Michelle S. Morris has lived a thousand lives. From beginning her career in the White House, advising political leaders, then working national and state campaigns to journalist and then advising and writing for corporate executives, from small town to big city and the international stage, from mothering triplets to watching the love of her life slip away under the shadow of a brain tumor, her life has been one of resilience, duty, and reinvention.
And now, in her new career, she emerges into the public eye not as an advisor or executive, but as a novelist.
Her first book, Comes Around, is a powerful homecoming and healing story, revolving around a woman named Halley McCarthy. But to appreciate the book in all its impact, one has to know the woman who wrote it.
“I’ve always written,” Morris explains, sitting easily in her Michigan home, among bookshelves and family photos. “Even if I wasn’t writing fiction, I was writing stories through speeches, through strategy papers, through articles, videos, and executive communiques. It’s the way I make sense of the world and try to create those connections for others.”
She takes a moment before going on. “But fiction … fiction is where my heart’s always lived. There’s beautiful and awful truth in fiction.”
Morris wrote through her childhood, writing stories in notebooks and journals and aspiring to be a writer. But the world had other plans: stability, sacrifice, resilience. She married an Irish musician, had triplets, and her life took a different turn. Her husband was diagnosed with a brain tumor, a disease that would claim him over a decade, slowly and agonizingly.
Morris built a career – three, actually – before meeting her husband, who loved her creative side. But suddenly she did not have a choice. She became the single provider and caretaker, pulling off the impossible with grit and grace.
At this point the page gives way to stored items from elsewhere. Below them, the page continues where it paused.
/-- The image from which copy 1 can begin, as copy 0 stands: of an EVICTED launch its saved or empty one; of an IDLE or FROZEN one an empty
one where nothing is held, else the replay base where nothing has happened since (R309, R315). -/
def State.canCopy (s : State) (l : Launch) : Bool :=
  l.state == .evicted ||
  ((l.state == .idle || l.state == .frozen) && l.freeze.isNone &&
   ((l.sites.all fun n => s.nothingAt n l) || (l.base != .none && l.log.isEmpty && !l.baseRun)))

/-- What copy 1 of a resident launch begins with, by region position. -/
def State.copyItems (s : State) (l : Launch) : Option (List (SiteSnap × List SaveItem)) × State :=
  if l.sites.all fun n => s.nothingAt n l then (some (l.sites.map fun n => (s.snapRegs l.ctx n, [])), s) else s.baseItems l

/-- A waiting entry is settled. -/
def State.settled (s : State) (k : Nat) : State := s.modPager fun p => { p with waiting := listDrop1 p.waiting k }

/-- A search has found no base: 0x0510 once, where feature bits alone are wanting. -/
def State.searchFails (s : State) (h : Nat) (l : Launch) (w : WaitPlace) (k : Nat) (f : Found) : Bool × State :=
  match f.feat with
  | some m => (false, s.denyOnce h l w k m)
  | none => (false, s)

/-- A placement that waits; the copies of a twin are placed together. -/
def State.tryPlace (s : State) (w : WaitPlace) (k : Nat) (l : Launch) (plans : List Plan) : Bool × State :=
  let f := s.search l plans l.twin.isSome l.twin.toList l.bases
  match f.base with
  | some b => (true, (s.settled k).settleAt w.handle l plans b w.data fun _ _ => 0)
  | none => s.searchFails w.handle l w k f

def State.tryResume (s : State) (w : WaitPlace) (k : Nat) (l : Launch) (plans : List Plan) : Bool × State :=
  let (y, s) := s.readSegs l.asid 0 l.sites
  match y with
  | none => (true, (s.settled k).escalate w.handle l 2)
  | some items =>
    match s.resumeFit l plans items with
    | .ok => (true, (s.settled k).restoreAll w.handle l plans items)
    | .denied d => (false, s.denyOnce w.handle l w k d)
    | .no => (false, s)

/-- `twin.on` that waits. An EVICTED launch has no site (R289): copy 1 gets its base, and its sites with copy 0's (log entry 119). -/
def State.tryTwin (s : State) (w : WaitPlace) (k : Nat) (l : Launch) (plans : List Plan) : Bool × State :=
  if !s.canCopy l then
    (true, match w.req with
      | some r =>
        let l := { l with replies := l.replies.filter fun q => q.seq != r.seq }
        ((s.settled k).setLaunch w.handle l).stateRefused l r
      | none => s.settled k)
  else
    let f := s.search l plans true [] l.twinBases
    match f.base, l.sites.any fun n => !(s.site n).feat.getLsbD 4 with
    | some b, false =>
      if l.state = .evicted then (true, ((s.settled k).setLaunch w.handle { l with twin := some b }).answerAll w.handle)
      else
        let (y, s) := s.copyItems l
        match y with
        | none => (true, (s.settled k).escalate w.handle l 2)
        | some items => (true, (s.settled k).placeCopy w.handle l plans b items)
    | some _, true => (false, s.denyOnce w.handle l w k 16)
    | none, _ => s.searchFails w.handle l w k f

/-- Try waiting entry `k`: the state when it is settled; else what the try has written, if anything. -/
def State.tryWait (s : State) (k : Nat) : Bool × State :=
  match s.pager.waiting[k]? with
  | none => (false, s)
  | some w =>
    match s.launch? w.handle with
    | none => (true, s.settled k)
    | some l =>
      let (x, s) := s.plans l
      match x, w.what with
      | none, _ => (false, s)
      | some plans, .place => s.tryPlace w k l plans
      | some plans, .resume => s.tryResume w k l plans
      | some plans, .twin => s.tryTwin w k l plans

/-- PLACEMENT_RETRY: waiting entry `k` is tried, when no entry before it can be settled (R294). -/
def execPlacementRetry (k : Nat) (s : State) : Out :=
  if (List.range k).any fun i => (s.tryWait i).1 then .next s else .next (s.tryWait k).2

/-! ### The end of the wave (R92, R295, R309, R312) -/

/-- The copies whose sites are loaded and await the wave. -/
def State.heldSites (s : State) (h : Nat) (l : Launch) : List Nat :=
  l.allSites.filter fun n => match s.slot? n l.ctx with | some k => k.handle == h && k.held | none => false

/-- CONFIG_WAVE_DONE: the wave has passed the launch's loaded sites and returned; a rollback contains a launch of the owner as it
reaches IDLE (R391). -/
def execConfigWaveDone (h : Nat) (s : State) : Out :=
  match s.launch? h with
  | none => .next s
  | some l =>
    let sites := s.heldSites h l
    if sites.isEmpty then .next s
    else
      let s := s.wave l sites
      let s := match l.state with
        | .placing =>
          let s := sites.foldl (fun (s : State) n => s.newReplayPoint l.ctx n) s
          let rolls := s.rcv.roll.isSome && l.asid == s.rcv.asid
          let l := { l with state := if rolls then .containing else .idle, base := .empty, log := [], logOver := false, windowOver := false, credSince := false,
                            snap := s.snapAll l.ctx l.sites, eosAtBase := 0, inRun := false, cols := [], baseRun := false }
          s.setLaunch h l
        | .resuming =>
          let l := { l with state := l.running, base := .saved, log := [], logOver := false, windowOver := false, credSince := false,
                            eosAtBase := l.eosBase, cols := [], baseRun := l.inRun }
          s.setLaunch h l
        | .containing => s.setLaunch h { l with state := .running }
        | _ => s
      .next (s.answerAll h)

/-! ### `pevict` and `rmark` (R323, R324) -/

/-- Serve a request that needs a freeze, or that acts on a frozen launch. -/
def State.serveRound (s : State) (r : SysReq) (h : Nat) (l : Launch) : State :=
  if l.freeze.isSome then s.setLaunch h { l with behind := l.behind ++ [r] }
  else
    let runs := l.state == .idle || l.state == .running
    match r.ins with
    | .pevictVacate _ =>
      if l.state = .frozen then s.vacate h l (some r)
      else if runs then s.startFreeze h l (.vacate (some r))
      else s.stateRefused l r
    | .rmarkCut _ => if runs then s.startFreeze h l (.cut (some r)) else s.stateRefused l r
    | .rmarkFreeze _ => if runs then s.startFreeze h l (.freeze (some r)) else s.stateRefused l r
    | _ => s

/-- What waits behind a freeze that has ended is taken up, one after another. -/
def State.takeBehind (s : State) (h fuel : Nat) : State :=
  match fuel with
  | 0 => s
  | fuel + 1 =>
    match s.launch? h with
    | none => s
    | some l =>
      match l.behind, l.freeze with
      | r :: rest, none => ((s.setLaunch h { l with behind := rest }).serveRound r h { l with behind := rest }).takeBehind h fuel
      | _, _ => s

/-- QUIESCENCE_WAVE: one wave over a launch's region. Two in a row that find it still, with one ΣSENT, end the run once ΣEOS4 has
reached PR_NSINK (R304), or confirm a freeze (R307). -/
def execQuiescenceWave (h : Nat) (s : State) : Out :=
  match s.launch? h with
  | none => .next s
  | some l =>
    let t := s.sums l.ctx l.allSites
    match l.freeze with
    | some f =>
      if !s.allFrozen l || !t.still false then .next (s.setLaunch h { l with quiet := none })
      else if l.quiet = some t.sent then .next ((s.freezeDone h f.why).takeBehind h (l.behind.length + 1))
      else .next (s.setLaunch h { l with quiet := some t.sent })
    | none =>
      let eos := (s.sums l.ctx l.sites).eos4 + l.eosBase
      if l.state ≠ .running ∨ eos < l.nsink then .next s
      else if !t.still true then .next (s.setLaunch h { l with quiet := none })
      else if l.quiet = some t.sent then .next (s.endRun h l)
      else .next (s.setLaunch h { l with quiet := some t.sent })

/-! ### `qry`, `lnch`, `pclaim`, `twin` (R325 to R328) -/

/-- The reply of `qry.state`. -/
def Launch.stateWord (l : Launch) : Word :=
  fieldsWord [(0, l.state.code), (4, b2n l.twin.isSome), (5, b2n (l.base != .none)), (16, l.round.toNat), (32, l.bx), (40, l.by_), (48, l.w - 1),
    (56, l.h - 1)]

/-- The reply of `qry.quiet`: both waves read the same counters here, one after the other. -/
def State.quietWord (s : State) (l : Launch) : Word :=
  let t := s.sums l.ctx l.allSites
  fieldsWord [(0, b2n (t.still true)), (1, b2n l.inRun), (32, t.recv % 2 ^ 32)]

/-- RP_PWR_USED of a die (R290). -/
def State.powerUsed (s : State) (die : Nat) : Word := fieldsWord [(0, s.resv die % 2 ^ 20), (32, s.claimOf die % 2 ^ 20)]

def State.serveLnch (s : State) (r : SysReq) (h : Nat) (l : Launch) (ctl : Bool) (entry : Nat) : State :=
  if imgEntries (s.image l) ≤ entry then s.refuse r 0x050D r.vd.toNat
  else
    let x : Seed :=
      { entry := entry, ctl := ctl, psn := false, itn := BitVec.ofNat 16 r.vb.toNat, payload := r.va, tag := none, deps := r.deps }
    match s.acceptSeed h l x with
    | some s => s.sysReply coordSite r (BitVec.ofNat 64 h) false
    | none => s

def State.serveClaim (s : State) (r : SysReq) (die : Nat) (up : Bool) : State :=
  let mw := r.va.toNat
  let set (s : State) (v : Nat) : State :=
    (s.modPager fun p => { p with claim := Tbl.put p.claim die v 0 }).sysReply coordSite r (BitVec.ofNat 64 v) false
  if 2 ^ 20 ≤ mw then s.refuse r 0x050D mw
  else if !up then set s (s.claimOf die - mw)
  else if s.powerShort die mw = 0 then set s (s.claimOf die + mw)
  else s.refuse r 0x0503 (die * 2 ^ 32 + s.powerShort die mw)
But there were always more stories. “They lived inside me,” she says. “They waited.”
When the moment finally arrived, she decided to make fiction her next move. Comes Around is the result of that choice, a novel full of themes that reflect Morris’s life: messy families, caregiving, sorrow, the bravery to go back to your roots, and the slow, and hard labor of healing.
The novel’s protagonist, Halley McCarthy, is a fictional character, but her challenge is real. She quits a glamorous career and an ill-fated engagement to go back to her hometown in Michigan. There, hemmed in by her own insecurities and the ghosts of her past, she has to learn to start over, with the help of her overly protective family and their motorcycle club dynasty.
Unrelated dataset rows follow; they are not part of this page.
/-- Read every source: its codes with their damage; a damaged read is reported. -/
def State.mergeSources (s : State) (r : SysReq) (x : List Xlat) (w count : Nat) (srcs : List Nat) : List (List (Nat × Bool)) × State :=
  match srcs with
  | [] => ([], s)
  | a :: rest =>
    let (l, bad, s) := s.readPlane 5 r x a w 0 count
    let s := match bad with | some va => s.logFault r.who 0x070C va | none => s
    let (m, s) := s.mergeSources r x w count rest
    (l :: m, s)

/-- Translate several ranges of the owner's map. -/
def State.ownerMaps (s : State) (l : List (Bool × Nat × Nat)) : Except Nat (List Xlat) × State :=
  match l with
  | [] => (.ok [], s)
  | q :: rest =>
    let (x, s) := s.ownerMap q.1 q.2.1 q.2.2
    match x with
    | .error a => (.error a, s)
    | .ok x =>
      let (y, s) := s.ownerMaps rest
      match y with
      | .error a => (.error a, s)
      | .ok y => (.ok (x ++ y), s)

/-- The merged elements: result, flags, poison; and in float mode the exponent of each block, with its poison (R341, R342). A damaged
source feeds every element of its block there, through the exponent (R368). -/
def mergeResults (d : CollDesc) (vals : List (List (Nat × Bool))) : List (Nat × Exc × Bool) × List (CollVal × Bool) :=
  let k := Combine.of d 0 false
  if d.mode = 1 then
    let block (b : Nat) : List (Nat × Bool) := vals.flatMap fun l => (l.drop (24 * b)).take 24
    let exps := (List.range (ceilDiv d.count 24)).map fun b =>
      (blockExp ((block b).map fun p => codeVal .f32 p.1), (block b).any (·.2))
    let exp (i : Nat) : Option Int := match exps[i / 24]? with | some v => if v.1.nan then none else some v.1.s | none => none
    let hurt (i : Nat) : Bool := match exps[i / 24]? with | some v => v.2 | none => false
    let parts := vals.map fun l => l.zipIdx.map fun p => toFixed (codeVal .f32 p.1.1) (exp p.2) p.1.2
    let sum := match parts with | [] => [] | a :: r => r.foldl (joinLists k) a
    (sum.zipIdx.map fun p => let q := collResult d 0 (exp p.2) p.1; (q.1, q.2, p.1.psn || hurt p.2), exps)
  else
    let parts := vals.map fun l => l.map fun p => rawVal p.1 p.2
    let sum := match parts with | [] => [] | a :: r => r.foldl (joinLists k) a
    (sum.map fun v => let q := collResult d 0 none v; (q.1, q.2, v.psn), [])

/-- Write the block exponents of a merge; a line that a damaged source feeds is poisoned (R341, R368). -/
def State.mergeAux (s : State) (r : SysReq) (x : List Xlat) (va : Nat) (exps : List (CollVal × Bool)) : State :=
  let l := exps.flatMap fun v => toBytes (if v.1.nan then 0x8000 else (v.1.s % 2048).toNat) 2
  (cut 64 va l.length).foldl
    (fun s p =>
      let off := p.1 - va
      let pieces := xlatPieces x p.1 p.2
      let s := s.writePieces (s.reqAgent 5 r) pieces (slice l off p.2)
      if ((exps.drop (off / 2)).take (ceilDiv (off + p.2) 2 - off / 2)).any (·.2) then s.poisonLines pieces else s)
    s

/-- Write the merged lines under the %exc policy (R368): the state, and whether INV, OVF and poison arose. -/
def State.mergeWrite (s : State) (r : SysReq) (x : List Xlat) (d : CollDesc) (res : List (Nat × Exc × Bool)) : State × Bool × Bool × Bool :=
  let w := d.wo / 8
  let bytes := res.flatMap fun q => toBytes q.1 w
  let c := r.who.ctx
  (cut 64 d.dst bytes.length).foldl
    (fun (a : State × Bool × Bool × Bool) p =>
      let (s, i, o, z) := a
      let off := p.1 - d.dst
      let els := (res.drop (off / w)).take (ceilDiv (off + p.2) w - off / w)
      let inv := els.any (·.2.1.inv)
      let ovf := els.any (·.2.1.ovf)
      let bad := els.any (·.2.2) || (inv && policy r.exc 0 == 2) || (ovf && policy r.exc 1 == 2)
      let raise (on : Bool) (k : Nat) : BitVec 32 := if on && policy r.exc k == 1 then BitVec.ofNat 32 (2 ^ (4 * c + k)) else 0
      let s := s.modXp fun q => { q with sticky := q.sticky ||| raise inv 0 ||| raise ovf 1 }
      let pieces := xlatPieces x p.1 p.2
      let s := s.writePieces (s.reqAgent 5 r) pieces (slice bytes off p.2)
      (if bad then s.poisonLines pieces else s, i || inv, o || ovf, z || bad))
    (s, false, false, false)

/-- `xmrg` (R368, R379). -/
def State.merge (s : State) (r : SysReq) : State :=
  let (x, s) := s.ownerRead r r.va.toNat 128
  match x with
  | .error f => s.xpFail r f.1 f.2
  | .ok raw =>
    let m := MergeDesc.of raw
    match m.bad raw with
    | some off => s.xpFail r 0x0708 off
    | none =>
      let d := m.coll
      let ranges := (m.srcs.map fun a => (false, a, m.count * d.w / 8)) ++ [(true, m.dst, m.count * d.wo / 8)] ++
        (if m.isFloat then [(true, m.aux, ceilDiv m.count 24 * 2)] else [])
      let (y, s) := s.ownerMaps ranges
      match y with
      | .error a => s.xpFail r 0x0707 a
      | .ok y =>
        let (vals, s) := s.mergeSources r y d.w m.count m.srcs
        let (res, exps) := mergeResults d vals
        let s := if m.isFloat then s.mergeAux r y m.aux exps else s
        let (s, i, o, z) := s.mergeWrite r y d res
        s.xpReply r (fieldsWord [(0, b2n i), (1, b2n o), (2, b2n z)])

/-! ### Taking requests (R356, R359, R375) -/

/-- Serve a request other than `xdsp`. -/
def State.serveExpert (s : State) (r : SysReq) : State :=
  match r.ins with
  | .xcntAdd _ =>
    let e := r.vd.toNat
    if s.xp.nexp ≤ e then s.xpFail r 0x0704 e
    else
      let s := s.countEntry e r.va.toNat
      s.xpReply r ((Tbl.getD s.xp.counters e 0).setWidth 64)
  | .xcntArr _ =>
    let n := r.vb.toNat
    let (x, s) := s.ownerRead r r.va.toNat (4 * n)
    match x with
    | .error f => s.xpFail r f.1 f.2
    | .ok l => let (k, s) := s.countIds r l n; s.xpReply r (BitVec.ofNat 64 k)
  | .xcntHist _ => s.histogram r false
  | .xcntTake _ => s.histogram r true
  | .xverGet _ => s.xpReply r (fieldsWord [(0, s.xp.ver.toNat), (16, s.xp.live)])
  | .xverWait _ =>
    if verReached s.xp.ver (BitVec.ofNat 16 r.va.toNat) then s.xpReply r (s.xp.ver.setWidth 64)
    else s.modXp fun x => { x with verWait := x.verWait ++ [r] }
  | .xverResize _ => s.resize r
  | .xmrg _ => s.merge r
  | .xrep _ => s.modXp fun x => { x with grafts := x.grafts ++ [r] }
  | .xretDrain _ => s.drain_ r (r.vd.toNat % 1024)
  | .xretFree _ => s.freeRep r (r.vd.toNat % 1024)
  | _ => s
“It’s not autobiographical,” Morris maintains, “but it is emotionally true.
She adds, “The multi-generational family is something I’ve had in my life. And I’d like to say, while not the main character, Grandma Mary McCarthy is probably my favorite – she adults hard and is tough as nails, with a big heart … and has some serious skills you’ll have to read the book to discover.”
Fans have reacted with great love for both Halley and the voice that speaks through her. The emotional authenticity of Comes Around speaks to women who’ve experienced many pages of their own. There is no fairy tale here but the wish that, even in the face of unimaginable loss, a human may continue to grow, to love, to dream.
Morris is already in the process of writing her next books, intending to publish multiple annually. She doesn’t view this as a one-time project, however, but rather as the next act of her creative existence.
Her authorial goal is straightforward: to make connection. To write relatable, resonant stories in which readers can look in and see themselves not idealized or broken, but human.
“I’m not trying to be clever or edgy,” she says. “I just want to tell a good story. One that makes people feel less alone – helps them see they too can be resilient and have hope, always hope.”
In Michelle S. Morris, readers have found more than a promising new novelist. They’ve found a woman brave enough to begin again and wise enough to know that every story, like every life, deserves its moment to be told.
This article appears in Jul 2-8, 2025.